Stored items
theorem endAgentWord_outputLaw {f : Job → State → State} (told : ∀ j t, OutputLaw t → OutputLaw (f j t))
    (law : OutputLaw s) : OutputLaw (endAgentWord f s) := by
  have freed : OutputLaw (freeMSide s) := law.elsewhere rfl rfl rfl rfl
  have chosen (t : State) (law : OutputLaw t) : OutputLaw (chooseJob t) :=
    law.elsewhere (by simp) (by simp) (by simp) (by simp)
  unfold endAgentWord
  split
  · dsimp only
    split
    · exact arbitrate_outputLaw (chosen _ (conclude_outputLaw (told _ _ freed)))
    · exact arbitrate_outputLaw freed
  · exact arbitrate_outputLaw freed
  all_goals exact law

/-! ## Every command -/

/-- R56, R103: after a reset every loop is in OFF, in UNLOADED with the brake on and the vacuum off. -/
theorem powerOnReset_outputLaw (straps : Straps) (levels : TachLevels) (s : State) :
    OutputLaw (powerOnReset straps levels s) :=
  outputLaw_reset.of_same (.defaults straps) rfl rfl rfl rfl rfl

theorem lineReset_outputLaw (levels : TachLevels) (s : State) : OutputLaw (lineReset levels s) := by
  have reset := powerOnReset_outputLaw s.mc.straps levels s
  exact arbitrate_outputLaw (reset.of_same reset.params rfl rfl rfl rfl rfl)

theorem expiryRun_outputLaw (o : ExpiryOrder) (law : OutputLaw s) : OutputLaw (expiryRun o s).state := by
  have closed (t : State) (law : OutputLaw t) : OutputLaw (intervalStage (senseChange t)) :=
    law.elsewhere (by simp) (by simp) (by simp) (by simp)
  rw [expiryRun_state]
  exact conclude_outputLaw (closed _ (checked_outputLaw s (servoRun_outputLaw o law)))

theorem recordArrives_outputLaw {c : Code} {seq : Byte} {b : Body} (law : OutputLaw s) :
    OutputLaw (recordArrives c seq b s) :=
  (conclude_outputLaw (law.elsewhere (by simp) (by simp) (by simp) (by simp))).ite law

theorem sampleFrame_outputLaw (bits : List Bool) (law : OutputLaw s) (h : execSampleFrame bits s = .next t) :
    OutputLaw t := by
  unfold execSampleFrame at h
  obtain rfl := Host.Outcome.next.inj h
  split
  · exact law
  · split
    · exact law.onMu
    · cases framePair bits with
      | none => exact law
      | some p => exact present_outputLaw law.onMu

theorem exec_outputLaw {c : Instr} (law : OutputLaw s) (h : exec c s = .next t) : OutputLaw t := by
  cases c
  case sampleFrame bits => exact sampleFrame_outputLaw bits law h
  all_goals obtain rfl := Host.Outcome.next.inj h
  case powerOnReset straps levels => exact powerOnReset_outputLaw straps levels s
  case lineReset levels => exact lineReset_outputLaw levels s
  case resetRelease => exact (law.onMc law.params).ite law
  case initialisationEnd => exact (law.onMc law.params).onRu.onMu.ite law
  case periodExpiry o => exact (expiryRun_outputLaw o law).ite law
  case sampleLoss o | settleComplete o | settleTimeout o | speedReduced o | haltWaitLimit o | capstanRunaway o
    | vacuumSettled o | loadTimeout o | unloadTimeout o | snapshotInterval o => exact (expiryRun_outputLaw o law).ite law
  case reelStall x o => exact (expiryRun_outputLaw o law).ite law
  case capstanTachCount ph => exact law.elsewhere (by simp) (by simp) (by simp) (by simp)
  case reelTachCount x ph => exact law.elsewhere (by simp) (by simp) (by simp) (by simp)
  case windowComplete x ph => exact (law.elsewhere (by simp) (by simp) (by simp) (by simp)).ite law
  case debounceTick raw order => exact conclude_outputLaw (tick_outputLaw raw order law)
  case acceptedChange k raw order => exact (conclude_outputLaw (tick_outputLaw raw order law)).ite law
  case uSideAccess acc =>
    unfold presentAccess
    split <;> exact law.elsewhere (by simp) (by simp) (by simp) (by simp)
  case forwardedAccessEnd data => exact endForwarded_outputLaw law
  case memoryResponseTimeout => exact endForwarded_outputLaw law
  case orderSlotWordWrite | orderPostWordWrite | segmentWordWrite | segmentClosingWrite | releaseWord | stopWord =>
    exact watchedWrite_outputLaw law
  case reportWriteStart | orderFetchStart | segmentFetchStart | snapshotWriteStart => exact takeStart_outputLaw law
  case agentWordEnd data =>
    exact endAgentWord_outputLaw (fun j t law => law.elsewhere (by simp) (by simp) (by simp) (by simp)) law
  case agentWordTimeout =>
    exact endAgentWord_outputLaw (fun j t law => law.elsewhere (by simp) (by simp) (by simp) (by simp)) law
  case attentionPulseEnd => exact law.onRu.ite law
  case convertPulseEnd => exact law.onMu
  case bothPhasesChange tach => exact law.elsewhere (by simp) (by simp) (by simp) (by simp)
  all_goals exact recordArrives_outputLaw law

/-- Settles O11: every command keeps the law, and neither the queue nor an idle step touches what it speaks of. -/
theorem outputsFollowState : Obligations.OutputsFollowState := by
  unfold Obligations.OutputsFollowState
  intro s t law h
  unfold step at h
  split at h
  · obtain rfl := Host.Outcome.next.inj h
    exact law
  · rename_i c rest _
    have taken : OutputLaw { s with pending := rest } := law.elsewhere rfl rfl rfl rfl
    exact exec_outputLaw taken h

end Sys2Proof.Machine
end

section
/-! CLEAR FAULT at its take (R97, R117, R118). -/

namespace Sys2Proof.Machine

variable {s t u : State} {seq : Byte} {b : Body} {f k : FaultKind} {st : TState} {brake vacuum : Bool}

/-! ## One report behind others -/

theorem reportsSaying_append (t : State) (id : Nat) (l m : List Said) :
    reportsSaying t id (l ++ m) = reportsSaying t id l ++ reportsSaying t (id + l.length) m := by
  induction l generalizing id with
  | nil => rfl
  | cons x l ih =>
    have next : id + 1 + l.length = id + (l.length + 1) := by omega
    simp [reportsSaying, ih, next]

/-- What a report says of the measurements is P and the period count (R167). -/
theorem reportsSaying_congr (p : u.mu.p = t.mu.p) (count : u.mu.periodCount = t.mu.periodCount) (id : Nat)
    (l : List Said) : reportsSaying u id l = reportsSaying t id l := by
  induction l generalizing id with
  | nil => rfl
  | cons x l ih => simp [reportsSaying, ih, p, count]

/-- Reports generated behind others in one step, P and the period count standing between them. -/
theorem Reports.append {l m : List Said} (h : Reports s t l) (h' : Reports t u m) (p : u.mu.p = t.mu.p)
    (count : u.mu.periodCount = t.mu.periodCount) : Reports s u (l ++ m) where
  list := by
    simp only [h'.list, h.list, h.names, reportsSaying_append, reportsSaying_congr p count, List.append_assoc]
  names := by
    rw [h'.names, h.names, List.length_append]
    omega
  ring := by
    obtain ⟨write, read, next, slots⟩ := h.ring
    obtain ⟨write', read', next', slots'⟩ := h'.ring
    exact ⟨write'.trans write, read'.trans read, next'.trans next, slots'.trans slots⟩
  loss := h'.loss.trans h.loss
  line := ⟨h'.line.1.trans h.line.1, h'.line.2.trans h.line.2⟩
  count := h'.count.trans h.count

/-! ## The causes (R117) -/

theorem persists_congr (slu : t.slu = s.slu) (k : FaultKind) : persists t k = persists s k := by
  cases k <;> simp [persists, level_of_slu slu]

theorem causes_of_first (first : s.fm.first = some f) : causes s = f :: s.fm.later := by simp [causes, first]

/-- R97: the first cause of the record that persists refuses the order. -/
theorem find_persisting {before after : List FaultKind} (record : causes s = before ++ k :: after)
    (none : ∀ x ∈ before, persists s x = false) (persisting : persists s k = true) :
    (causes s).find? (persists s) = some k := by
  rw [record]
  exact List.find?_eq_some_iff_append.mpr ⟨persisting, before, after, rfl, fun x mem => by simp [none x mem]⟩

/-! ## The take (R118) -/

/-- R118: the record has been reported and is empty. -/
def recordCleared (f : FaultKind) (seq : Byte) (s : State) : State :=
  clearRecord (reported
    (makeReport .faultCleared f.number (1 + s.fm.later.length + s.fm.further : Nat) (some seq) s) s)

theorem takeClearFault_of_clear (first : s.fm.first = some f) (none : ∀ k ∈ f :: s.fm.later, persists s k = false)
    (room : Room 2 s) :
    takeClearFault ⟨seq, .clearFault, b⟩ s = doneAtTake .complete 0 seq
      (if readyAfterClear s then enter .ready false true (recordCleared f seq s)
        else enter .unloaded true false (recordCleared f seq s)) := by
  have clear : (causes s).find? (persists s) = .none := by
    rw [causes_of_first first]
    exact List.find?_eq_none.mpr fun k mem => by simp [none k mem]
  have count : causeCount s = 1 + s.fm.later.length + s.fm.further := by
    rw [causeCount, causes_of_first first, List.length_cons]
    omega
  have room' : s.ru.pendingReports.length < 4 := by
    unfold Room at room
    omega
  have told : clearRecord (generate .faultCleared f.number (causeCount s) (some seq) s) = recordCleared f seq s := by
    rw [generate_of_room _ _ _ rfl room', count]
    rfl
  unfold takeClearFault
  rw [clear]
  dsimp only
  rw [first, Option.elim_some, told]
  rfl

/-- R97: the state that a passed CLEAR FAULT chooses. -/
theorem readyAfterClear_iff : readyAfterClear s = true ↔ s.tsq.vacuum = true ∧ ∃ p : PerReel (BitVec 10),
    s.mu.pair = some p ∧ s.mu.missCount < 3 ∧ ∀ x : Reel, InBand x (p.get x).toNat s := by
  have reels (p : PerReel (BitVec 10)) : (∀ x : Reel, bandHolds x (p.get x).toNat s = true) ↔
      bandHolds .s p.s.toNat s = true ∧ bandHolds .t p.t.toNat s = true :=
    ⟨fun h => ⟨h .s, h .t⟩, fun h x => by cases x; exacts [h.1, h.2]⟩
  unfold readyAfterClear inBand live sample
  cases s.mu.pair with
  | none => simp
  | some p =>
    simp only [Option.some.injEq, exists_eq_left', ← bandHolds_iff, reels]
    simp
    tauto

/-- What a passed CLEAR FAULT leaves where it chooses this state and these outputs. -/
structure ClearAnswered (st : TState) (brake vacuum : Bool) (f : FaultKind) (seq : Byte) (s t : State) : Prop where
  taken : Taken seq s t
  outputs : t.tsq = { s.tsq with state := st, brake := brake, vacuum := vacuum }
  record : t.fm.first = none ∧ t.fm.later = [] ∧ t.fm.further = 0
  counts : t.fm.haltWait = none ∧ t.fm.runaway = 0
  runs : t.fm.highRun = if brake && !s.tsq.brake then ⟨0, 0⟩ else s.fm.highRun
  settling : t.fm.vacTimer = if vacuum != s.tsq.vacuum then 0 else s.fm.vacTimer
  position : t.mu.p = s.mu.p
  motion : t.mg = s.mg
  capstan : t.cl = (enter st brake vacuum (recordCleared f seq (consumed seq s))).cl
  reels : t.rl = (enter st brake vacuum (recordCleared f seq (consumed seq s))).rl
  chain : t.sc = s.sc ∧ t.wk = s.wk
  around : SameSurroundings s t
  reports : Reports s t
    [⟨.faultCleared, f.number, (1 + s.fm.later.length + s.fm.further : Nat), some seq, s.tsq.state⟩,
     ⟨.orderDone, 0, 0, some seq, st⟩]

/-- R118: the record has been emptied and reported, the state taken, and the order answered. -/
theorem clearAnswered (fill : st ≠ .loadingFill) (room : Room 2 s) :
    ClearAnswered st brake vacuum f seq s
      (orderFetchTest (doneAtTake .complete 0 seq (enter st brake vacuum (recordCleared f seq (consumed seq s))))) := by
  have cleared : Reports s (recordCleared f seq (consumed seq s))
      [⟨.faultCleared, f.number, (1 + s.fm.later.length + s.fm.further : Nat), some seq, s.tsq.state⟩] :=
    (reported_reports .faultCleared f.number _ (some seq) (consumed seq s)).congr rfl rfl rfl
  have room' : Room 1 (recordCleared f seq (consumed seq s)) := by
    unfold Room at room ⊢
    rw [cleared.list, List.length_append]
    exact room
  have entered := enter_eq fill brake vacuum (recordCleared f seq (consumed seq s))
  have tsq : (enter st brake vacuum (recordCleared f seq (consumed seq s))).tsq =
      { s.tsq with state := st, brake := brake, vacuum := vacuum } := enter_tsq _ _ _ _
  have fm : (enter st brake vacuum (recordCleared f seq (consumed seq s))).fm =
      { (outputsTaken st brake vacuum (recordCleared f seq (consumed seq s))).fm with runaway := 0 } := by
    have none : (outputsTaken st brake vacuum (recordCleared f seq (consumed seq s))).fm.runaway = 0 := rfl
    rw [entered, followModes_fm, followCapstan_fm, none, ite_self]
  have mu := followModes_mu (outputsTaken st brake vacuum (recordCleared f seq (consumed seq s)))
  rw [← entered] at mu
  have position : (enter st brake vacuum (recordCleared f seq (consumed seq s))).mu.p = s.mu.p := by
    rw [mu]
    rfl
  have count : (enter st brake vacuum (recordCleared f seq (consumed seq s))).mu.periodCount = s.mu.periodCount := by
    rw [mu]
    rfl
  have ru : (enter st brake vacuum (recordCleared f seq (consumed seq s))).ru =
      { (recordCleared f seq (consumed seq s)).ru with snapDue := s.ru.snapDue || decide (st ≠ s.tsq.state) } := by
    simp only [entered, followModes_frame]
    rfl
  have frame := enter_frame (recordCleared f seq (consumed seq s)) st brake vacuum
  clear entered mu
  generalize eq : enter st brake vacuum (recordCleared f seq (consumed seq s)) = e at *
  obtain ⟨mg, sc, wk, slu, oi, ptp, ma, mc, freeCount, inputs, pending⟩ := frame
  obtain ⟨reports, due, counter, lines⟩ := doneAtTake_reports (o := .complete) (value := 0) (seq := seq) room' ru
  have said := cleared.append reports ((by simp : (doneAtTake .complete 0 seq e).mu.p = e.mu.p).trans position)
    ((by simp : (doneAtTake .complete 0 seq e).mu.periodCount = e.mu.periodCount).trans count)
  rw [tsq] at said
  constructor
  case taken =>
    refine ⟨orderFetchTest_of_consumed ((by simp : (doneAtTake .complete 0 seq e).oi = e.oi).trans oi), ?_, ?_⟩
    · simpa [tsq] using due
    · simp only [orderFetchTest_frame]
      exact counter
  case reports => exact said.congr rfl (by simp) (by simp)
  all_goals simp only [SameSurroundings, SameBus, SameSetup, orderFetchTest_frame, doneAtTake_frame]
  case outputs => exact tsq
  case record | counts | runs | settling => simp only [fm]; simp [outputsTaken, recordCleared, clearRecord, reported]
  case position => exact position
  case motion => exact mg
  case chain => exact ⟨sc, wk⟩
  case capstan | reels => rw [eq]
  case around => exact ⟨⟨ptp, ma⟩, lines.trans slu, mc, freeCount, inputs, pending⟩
* * *
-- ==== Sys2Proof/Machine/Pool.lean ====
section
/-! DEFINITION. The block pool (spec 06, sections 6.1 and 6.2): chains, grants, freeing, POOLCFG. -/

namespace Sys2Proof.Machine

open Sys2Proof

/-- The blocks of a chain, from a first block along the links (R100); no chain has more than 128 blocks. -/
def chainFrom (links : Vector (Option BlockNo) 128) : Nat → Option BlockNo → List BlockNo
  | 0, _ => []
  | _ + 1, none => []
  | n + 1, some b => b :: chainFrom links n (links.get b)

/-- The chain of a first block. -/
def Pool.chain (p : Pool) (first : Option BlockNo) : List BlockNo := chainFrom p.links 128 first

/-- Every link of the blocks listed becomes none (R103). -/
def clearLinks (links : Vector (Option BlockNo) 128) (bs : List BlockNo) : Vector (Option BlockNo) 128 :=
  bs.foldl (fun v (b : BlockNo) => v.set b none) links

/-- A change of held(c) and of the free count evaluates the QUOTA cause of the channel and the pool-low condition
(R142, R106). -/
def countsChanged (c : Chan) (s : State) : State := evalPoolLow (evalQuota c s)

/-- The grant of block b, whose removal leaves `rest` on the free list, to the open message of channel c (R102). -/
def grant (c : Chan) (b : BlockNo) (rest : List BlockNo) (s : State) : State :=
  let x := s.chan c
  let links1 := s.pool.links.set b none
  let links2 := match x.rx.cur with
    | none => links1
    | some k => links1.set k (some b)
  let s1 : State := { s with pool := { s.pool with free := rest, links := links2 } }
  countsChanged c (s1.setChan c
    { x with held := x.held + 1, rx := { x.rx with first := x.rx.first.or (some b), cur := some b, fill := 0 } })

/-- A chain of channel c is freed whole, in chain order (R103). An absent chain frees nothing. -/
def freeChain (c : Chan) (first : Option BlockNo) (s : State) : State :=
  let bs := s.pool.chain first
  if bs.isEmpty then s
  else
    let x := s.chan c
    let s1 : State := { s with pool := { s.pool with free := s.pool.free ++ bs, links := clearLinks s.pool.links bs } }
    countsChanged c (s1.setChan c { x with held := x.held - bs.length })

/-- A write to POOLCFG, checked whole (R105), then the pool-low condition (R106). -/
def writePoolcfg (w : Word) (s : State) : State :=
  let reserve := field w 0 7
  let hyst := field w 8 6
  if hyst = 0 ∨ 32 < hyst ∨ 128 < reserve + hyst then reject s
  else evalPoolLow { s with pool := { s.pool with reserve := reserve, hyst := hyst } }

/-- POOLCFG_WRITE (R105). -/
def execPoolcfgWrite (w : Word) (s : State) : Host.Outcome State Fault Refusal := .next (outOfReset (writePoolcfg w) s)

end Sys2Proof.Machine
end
---
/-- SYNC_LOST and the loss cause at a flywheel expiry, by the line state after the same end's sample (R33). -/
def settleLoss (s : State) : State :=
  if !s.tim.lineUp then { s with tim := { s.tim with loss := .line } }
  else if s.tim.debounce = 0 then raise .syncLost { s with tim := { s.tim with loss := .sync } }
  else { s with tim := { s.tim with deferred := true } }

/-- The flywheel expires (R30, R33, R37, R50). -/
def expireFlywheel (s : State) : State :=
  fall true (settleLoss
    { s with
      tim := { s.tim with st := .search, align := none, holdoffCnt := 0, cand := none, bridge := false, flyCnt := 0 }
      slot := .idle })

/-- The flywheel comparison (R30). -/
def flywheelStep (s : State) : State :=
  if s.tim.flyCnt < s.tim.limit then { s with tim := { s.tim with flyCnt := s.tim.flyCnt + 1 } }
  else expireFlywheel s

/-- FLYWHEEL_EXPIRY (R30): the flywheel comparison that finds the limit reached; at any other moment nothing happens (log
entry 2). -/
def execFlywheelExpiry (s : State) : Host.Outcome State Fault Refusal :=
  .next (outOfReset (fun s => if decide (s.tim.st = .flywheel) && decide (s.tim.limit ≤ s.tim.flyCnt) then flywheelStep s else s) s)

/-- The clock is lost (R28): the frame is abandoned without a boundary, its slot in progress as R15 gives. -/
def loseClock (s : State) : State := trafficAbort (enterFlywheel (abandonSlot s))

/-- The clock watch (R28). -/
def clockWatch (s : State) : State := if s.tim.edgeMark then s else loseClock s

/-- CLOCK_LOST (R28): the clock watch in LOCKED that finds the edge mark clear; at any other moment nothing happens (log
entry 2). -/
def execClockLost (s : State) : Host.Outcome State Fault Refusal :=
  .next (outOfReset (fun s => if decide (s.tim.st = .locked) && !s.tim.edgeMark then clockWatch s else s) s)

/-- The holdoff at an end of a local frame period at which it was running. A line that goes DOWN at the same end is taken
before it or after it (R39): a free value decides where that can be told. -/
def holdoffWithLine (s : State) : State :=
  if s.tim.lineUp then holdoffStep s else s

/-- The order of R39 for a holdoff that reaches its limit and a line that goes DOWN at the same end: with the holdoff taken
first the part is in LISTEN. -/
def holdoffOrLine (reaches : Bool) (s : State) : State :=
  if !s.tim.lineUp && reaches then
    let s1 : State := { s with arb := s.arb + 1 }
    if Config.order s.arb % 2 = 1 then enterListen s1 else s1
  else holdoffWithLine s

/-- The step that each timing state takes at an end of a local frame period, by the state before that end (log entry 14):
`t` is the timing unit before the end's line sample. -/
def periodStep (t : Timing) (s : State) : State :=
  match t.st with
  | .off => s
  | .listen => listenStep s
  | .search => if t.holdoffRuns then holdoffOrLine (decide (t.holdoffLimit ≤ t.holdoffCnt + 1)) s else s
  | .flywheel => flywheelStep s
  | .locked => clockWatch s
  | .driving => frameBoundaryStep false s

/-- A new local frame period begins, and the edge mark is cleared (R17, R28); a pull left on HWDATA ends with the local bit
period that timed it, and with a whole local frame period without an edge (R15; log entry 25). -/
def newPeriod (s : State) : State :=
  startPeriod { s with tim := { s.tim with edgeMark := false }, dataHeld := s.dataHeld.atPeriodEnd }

_TASK REQUIREMENTS_
Each line in the entries above, starting at the line with "(told _ _ freed)))" and ending at the line with "theorem lineReset_outputLaw (levels", is to be printed exactly, and only those lines.

_COMPLETED TASK_
    · exact arbitrate_outputLaw (chosen _ (conclude_outputLaw (told _ _ freed)))
    · exact arbitrate_outputLaw freed
  · exact arbitrate_outputLaw freed
  all_goals exact law

/-! ## Every command -/

/-- R56, R103: after a reset every loop is in OFF, in UNLOADED with the brake on and the vacuum off. -/
theorem powerOnReset_outputLaw (straps : Straps) (levels : TachLevels) (s : State) :
    OutputLaw (powerOnReset straps levels s) :=
  outputLaw_reset.of_same (.defaults straps) rfl rfl rfl rfl rfl

theorem lineReset_outputLaw (levels : TachLevels) (s : State) : OutputLaw (lineReset levels s) := by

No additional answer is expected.